• WORK TO COMPLETE
The required output consists solely of the lines from the line containing "def handOn (m" through the end of the records, copied exactly.

• Stored data entries
━━━━━━
/-- Demand requests of I/O devices are none: the requester tells (R72). -/
def Req.demand (q : Req) : Bool := q.op.demand && match q.src with
  | .io _ _ => false
  | .ring _ _ => false
  | _ => true

/-- May the request allocate its line in the Headgate (R107, R153)? -/
def Req.allocs (q : Req) : Bool := match q.op with
  | .ioRead => false
  | .flumeRead => false
  | .flumeWrite => false
  | .maint .prefetch _ => true
  | .maint _ _ => false
  | .evictPorts _ => false
  | _ => true

/-- Points the tree away from way `w` (R72). -/
def plruTouch (m : Mach) (h set w : Nat) : Mach :=
  let k := h * 3072 + set
  let p := sget 0 m.home.plru k
  let b3 := bitOf w 3
  let b2 := bitOf w 2
  let b1 := bitOf w 1
  let b0 := bitOf w 0
  let n1 := 1 + b2n b3
  let n2 := 2 * n1 + 1 + b2n b2
  let n3 := 2 * n2 + 1 + b2n b1
  let p := setBit p 0 (!b3)
  let p := setBit p n1 (!b2)
  let p := setBit p n2 (!b1)
  let p := setBit p n3 (!b0)
  { m with home := { m.home with plru := sset 0 m.home.plru k p } }

/-- Is way `w` of a set eligible for a fill (R73)? -/
def wayEligible (m : Mach) (h set w : Nat) : Bool :=
  let b := hsBase h
  bitOf (fget m b R.HS_WAYEN_EN) w && (w < 8 || (fon m b R.HS_STATUS_EAST_ON && fget m (rgeBase (h / 32 * 4)) R.RGE_CSTAT_EAST == 0)) &&
  !bitOf (fget m b R.HS_WAYEN_BUSY) w && match mget m.home.hg (hgKey h set w) with
    | none => true
    | some x =>
      let pln := plnOf m (h / 32) (hgLineOf set x.tag)
      !lineOpen m h pln && (wbOf m h pln).isNone

/-- The victim way of R73: the lowest empty eligible way, else the way of the tree walk. -/
def victimWay (m : Mach) (h set : Nat) : Option Nat :=
  let el := (List.range 16).filter (wayEligible m h set)
  match el with
  | [] => none
  | _ =>
    match el.find? fun w => (mget m.home.hg (hgKey h set w)).isNone with
    | some w => some w
    | none =>
      let p := sget 0 m.home.plru (h * 3072 + set)
      let go (pre level n : Nat) : Nat :=
        let d := bitsOf p n 1
        let ok := el.any fun w => w / 2 ^ level == 2 * pre + d
        if ok then d else 1 - d
      let d3 := go 0 3 0
      let n1 := 1 + d3
      let d2 := go d3 2 n1
      let n2 := 2 * n1 + 1 + d2
      let d1 := go (2 * d3 + d2) 1 n2
      let n3 := 2 * n2 + 1 + d1
      let d0 := go (4 * d3 + 2 * d2 + d1) 0 n3
      some (8 * d3 + 4 * d2 + 2 * d1 + d0)

/-- Is a line that leaves the Headgate level offered to the Reservoir: RSA 1, and not while Spillway is being entered (R91, R219)? -/
def goesDown (m : Mach) (h pln : Nat) : Bool := (attrOf m pln).rsa && !m.twin.entering && served m h pln

/-- Is the Headgate of the slice's side being drained (Table 12-6)? -/
def hgDrains (m : Mach) (h : Nat) : Bool := fget m (rgeBase (h / 32 * 4)) R.RGE_CSTAT_HG == 1

/-- Hands a line that leaves the Headgate level onward: to the Reservoir when its region has RSA 1, else a dirty line to the
tailwater buffer (R91). A dirty line of a Headgate that is being drained goes to the tailwater buffer (Table 12-6). -/
def handOn (m : Mach) (h pln : Nat) (img : Img) (dirty pf : Bool) (o : OfferFrom) : Mach :=
  if goesDown m h pln && !(dirty && hgDrains m h) then
    { m with rsv := { m.rsv with offers := m.rsv.offers ++ [⟨h / 32, pln, img, dirty, pf, o⟩] } }
  else if dirty then twQueue m (h / 32) pln img fullMask [] (if o == .victim then .victim h else .other)
  else m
━━━━━━
• EXPECTED ANSWER
def handOn (m : Mach) (h pln : Nat) (img : Img) (dirty pf : Bool) (o : OfferFrom) : Mach :=
  if goesDown m h pln && !(dirty && hgDrains m h) then
    { m with rsv := { m.rsv with offers := m.rsv.offers ++ [⟨h / 32, pln, img, dirty, pf, o⟩] } }
  else if dirty then twQueue m (h / 32) pln img fullMask [] (if o == .victim then .victim h else .other)
  else m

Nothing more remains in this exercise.